Updated on July 09, 2022

Comments

  • WoooHaaaa
    WoooHaaaa almost 2 years

    I've the training data set like this:

    0.00479616 |  0.0119904 |  0.00483092 |  0.0120773 | 1
    0.51213136 |  0.0113404 |  0.02383092 |  -0.012073 | 0
    0.10479096 |  -0.011704 |  -0.0453692 |  0.0350773 | 0
    

    The first 4 columns is features of one sample and the last column is its output.

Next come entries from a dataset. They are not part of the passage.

-- ==== Sys2Proof/Machine/Loader.lean ====
section
/-! DEFINITION. The assembler/loader and the label backpatch resolver (40_loader.md R100 to R119). The loader's step is one
top-level dispatch of R101: one token, one separator or one comment (70_reset_and_hazards.md R307). Characters are named by
their ASCII codes (00_scope.md R8): line feed 10, space 32, `-` 45, `/` 47, `0` 48, `A` 65. -/

namespace Sys2Proof.Machine

/-! ## The token reader -/

/-- `CH <- next()` (R101): the next character of the current input stream, or `ENDSTREAM`. -/
def nextChar (s : State) : State :=
  { (s.readChar s.cis).2 with ch := (s.readChar s.cis).1.join }

/-- Consume characters while `keep` holds of `CH`, and answer them; `fuel` bounds how many. -/
def takeChars (keep : Byte → Bool) (fuel : Nat) (s : State) : List Byte × State :=
  match fuel with
  | 0 => ([], s)
  | n + 1 =>
    match s.ch with
    | none => ([], s)
    | some c =>
      if keep c then
        let (rest, s₁) := takeChars keep n (nextChar s)
        (c :: rest, s₁)
      else ([], s)

/-- The maximal run of characters `keep` holds of: there are no more than the unread ones and `CH` itself. -/
def takeWhile (keep : Byte → Bool) (s : State) : List Byte × State :=
  takeChars keep ((s.unread s.cis).length + 1) s

/-- Characters of text that U9 says to refuse: control characters but the line feed, and lower-case letters. -/
def isStray (c : Byte) : Bool :=
  (decide (c.toNat < 32) && decide (c ≠ 10)) || c = 127 || (decide (97 ≤ c.toNat) && decide (c.toNat ≤ 122))

/-- `BadCode` (R114), for a character that cannot stand where it does: refused where 93_implementation_defined.md U9 says a model
should refuse the text instead of relying on the halt. -/
def badCode {α : Type} (s : State) : Res α :=
  match s.ch with
  | some c => if isStray c then .refused (.strayCharacter c) else raise .badCode s
  | none => raise .badCode s

/-- `rdn()` (R104): the maximal run of digits, at least one; a value above 65535 is refused (D26), and so is a sign (U8). -/
def readNumeral (s : State) : Res Nat :=
  match takeWhile isDigit s with
  | ([], _) => if s.ch = some 45 then .refused .signedNumeral else badCode s
  | (digits, s₁) =>
    if digitsValue 0 digits ≤ 65535 then .ok (digitsValue 0 digits) s₁ else .refused (.numeralTooLarge (digitsValue 0 digits))

/-! ## Emitting cells and label references -/

/-- Entry `n` of the label table, in the signed view (10_state.md R18). -/
def State.labelEntry (n : Nat) (s : State) : Int := sext16 ((lookupKey n s.labv).getD 0)

/-- `LABV[n] <- trunc16(v)`; an unused entry, 0, is not listed. -/
def State.setLabel (n : Nat) (v : Int) (s : State) : State :=
  { s with labv := if trunc16 v = 0 then eraseKey n s.labv else insertKey n (trunc16 v) s.labv }

/-- The canonical form of a label table: strictly rising numbers below `LABEL_COUNT`, no unused entry listed. -/
abbrev LabelTable.wf (p : Params) (t : LabelTable) : Prop :=
  t.Pairwise (fun e f => e.1 < f.1) ∧ (∀ e ∈ t, e.1 < p.labelCount) ∧ ∀ e ∈ t, e.2 ≠ 0

/-- A label number outside the table is refused (R117). -/
def checkLabel (n : Nat) (s : State) : Res Unit :=
  if n < s.par.labelCount then .ok () s else .refused (.labelOutOfTable n)

/-- `labref(n, a)` (R106): the address of a defined label, or a link of the label's chain. -/
def labelReference (n : Nat) (a : Int) (s : State) : Res Unit :=
  (checkLabel n s).bind fun _ s₁ =>
    if s₁.labelEntry n < 0 then writeCell a (-(s₁.labelEntry n)) s₁
    else (writeCell a (s₁.labelEntry n) s₁).bind fun _ s₂ => .ok () (s₂.setLabel n a)

/-- `stw(v)` (R107): emit one cell. -/
def emitCell (v : Int) (s : State) : Res Unit :=
  (writeCell s.lc v s).bind fun _ s₁ => .ok () { s₁ with lc := s₁.lc + 1, cp := .low }

/-! ## Tokens -/

/-- The walk of R105: patch every cell of the chain with the label's address, until the link 0. The fuel is more than the longest
walk that ends (log entry 13): without it the loader never finishes. -/
def patchChain (label : Nat) (fuel : Nat) (p : Int) (s : State) : Res Unit :=
  match fuel with
  | 0 => .fault (.chainNeverEnds label s)
  | n + 1 =>
    if p = 0 then .ok () s
    else (readCell p s).bind fun link s₁ => (writeCell p s₁.lc s₁).bind fun _ s₂ => patchChain label n (sext16 link) s₂

/-- More cells than a walk that ends can visit: each valid cell once, and two more (R105, R54). -/
def chainFuel : Nat := 32771

/-- Label definition (R105). -/
def defineLabel (s : State) : Res Unit :=
  (readNumeral s).bind fun n s₁ => (checkLabel n s₁).bind fun _ s₂ =>
    if s₂.labelEntry n < 0 then raise (.duplicateLabel n) s₂
    else (patchChain n chainFuel (s₂.labelEntry n) s₂).bind fun _ s₃ =>
      .ok () { s₃.setLabel n (-s₃.lc) with cp := .low }

/-- The opcode number of a letter (30_encoding.md R71): `L S A J T F K X` are 0 to 7. -/
def opcodeOfLetter (c : Byte) : Option Nat :=
  match c.toNat with
  | 76 => some 0
  | 83 => some 1
  | 65 => some 2
  | 74 => some 3
  | 84 => some 4
  | 70 => some 5
  | 75 => some 6
  | 88 => some 7
  | _ => none

/-- Consume `CH` if it is `c`, and say whether it was (R108). -/
def skipLetter (c : Byte) (s : State) : Bool × State :=
  if s.ch = some c then (true, nextChar s) else (false, s)

/-- Instruction (R108), entered with `CH` the opcode letter of `opcode`: `I`, `P`, the filler letter, then `L<n>` in the extended
form, or a numeral in the packed form up to 255 and in the extended form above. -/
def assembleInstruction (opcode : Nat) (s : State) : Res Unit :=
  let (indirect, s₁) := skipLetter 73 (nextChar s)
  let (relative, s₂) := skipLetter 80 s₁
  let (_, s₃) := skipLetter s.par.fillerLetter s₂
  let (byLabel, s₄) := skipLetter 76 s₃
  let w : Int := opcode + (if indirect then 8 else 0) + (if relative then 16 else 0)
  (readNumeral s₄).bind fun n s₅ =>
    if byLabel then
      (emitCell (w + 32) s₅).bind fun _ s₆ => (emitCell 0 s₆).bind fun _ s₇ => labelReference n (s₇.lc - 1) s₇
    else if n ≤ 255 then emitCell (w + 256 * n) s₅
    else (emitCell (w + 32) s₅).bind fun _ s₆ => emitCell n s₆

/-- `C<n>` (R109): the first byte of a pair starts a fresh zeroed cell and takes its low half, the second its high half. -/
def byteDirective (s : State) : Res Unit :=
  (readNumeral (nextChar s)).bind fun v s₁ =>
    if v > 255 then .refused (.byteTooLarge v)
    else
      match s₁.cp with
      | .low =>
        (emitCell 0 s₁).bind fun _ s₂ => (writeByte (2 * (s₂.lc - 1)) v s₂).bind fun _ s₃ => .ok () { s₃ with cp := .high }
      | .high =>
        (writeByte (2 * (s₁.lc - 1) + 1) v s₁).bind fun _ s₂ => .ok () { s₂ with cp := .low }

/-- `D<n>` (R110) and `DL<n>` (R111). -/
def dataDirective (s : State) : Res Unit :=
  let (byLabel, s₁) := skipLetter 76 (nextChar s)
  (readNumeral s₁).bind fun n s₂ =>
    if byLabel then (emitCell 0 s₂).bind fun _ s₃ => labelReference n (s₃.lc - 1) s₃
    else emitCell n s₂

/-- `G<n>L<m>` (R112): slot `n` of the global vector, zeroed, then a reference to label `m`. -/
def globalDirective (s : State) : Res Unit :=
  (readNumeral (nextChar s)).bind fun n s₁ =>
    let (_, s₂) := takeWhile (fun c => c = 32) s₁
    let (found, s₃) := skipLetter 76 s₂
    if found then
      (readNumeral s₃).bind fun m s₄ => (writeCell (s₄.par.gvecBase + n) 0 s₄).bind fun _ s₅ =>
        (labelReference m (s₅.par.gvecBase + n) s₅).bind fun _ s₆ => .ok () { s₆ with cp := .low }
    else badCode s₂

/-- The lowest label number referenced and not defined (R113; 90_conflicts.md C2). -/
def firstUnset (s : State) : Option Nat :=
  (List.range s.par.labelCount).find? fun n => decide (0 < s.labelEntry n)

/-- `Z` (R113): every label in use must be defined; then the table is cleared. -/
def endOfUnit (s : State) : Res Unit :=
  match firstUnset (nextChar s) with
  | some n => raise (.unsetLabel n) (nextChar s)
  | none => .ok () { nextChar s with labv := [], cp := .low }

/-- Comment (R103): characters up to a line feed or the end of the stream. -/
def skipComment (s : State) : State := (takeWhile (fun c => c ≠ 10) (nextChar s)).2

/-! ## Loading -/

/-- The entry of `assemble` (R100): `LC` goes on from where it was. -/
def beginAssemble (s : State) : State := nextChar { s with run := .loading, labv := [], cp := .low }

/-- `assemble` returns normally (R100, R115), and `loadcode` restores the default input stream (R116). -/
def endAssemble (s : State) : State := { s with run := .ready, cis := s.par.defaultInput }

/-- Top-level dispatch on the character `c` in `CH` (R101). -/
def dispatchChar (c : Byte) (s : State) : Res Unit :=
  if c = 32 ∨ c = 10 then .ok () (nextChar s)
  else if c = 47 then .ok () (skipComment s)
  else if isDigit c then defineLabel s
  else
    match opcodeOfLetter c with
    | some opcode => assembleInstruction opcode s
    | none =>
      match c.toNat with
      | 67 => byteDirective s
      | 68 => dataDirective s
      | 71 => globalDirective s
      | 90 => endOfUnit s
      | _ => badCode s

/-- One step of phase `Loading` (R101). -/
def loaderStep (s : State) : Host.Outcome State Fault Refusal :=
  match s.ch with
  | none => .next (endAssemble s)
  | some c => (dispatchChar c s).andThen fun _ s₁ => .next s₁

end Sys2Proof.Machine
end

    I use scikit this way :

      data = np.array(data)
      lr = linear_model.LogisticRegression(C=10)
    
      X = data[:,:-1]
      Y = data[:,-1]
      lr.fit(X, Y)
    
      print lr
      # The output is always 1 or 0, not a probability number.
      print lr.predict(data[0][:-1])
    

    I thought Logistic Regression always should gives a probability number between 0 and 1.

  • WoooHaaaa
    WoooHaaaa over 10 years
    Thanks so much, do you know how to evaluate the quality of the predictions ? The easiest way ...
  • Fred Foo
    Fred Foo over 10 years
    @MrROY: in the most recent version of scikit-learn, 0.14a1, there's a function log_loss in sklearn.metrics which gives the negative log-likelihood of predict_proba output.
  • user3378649
    user3378649 about 10 years
    Does X[0] represent predicted event based on the first column, or the overall columns (X has 3 columns here)
  • Fred Foo
    Fred Foo about 10 years
    The rows in the predict_proba output correspond to rows in X. The columns correspond to classes.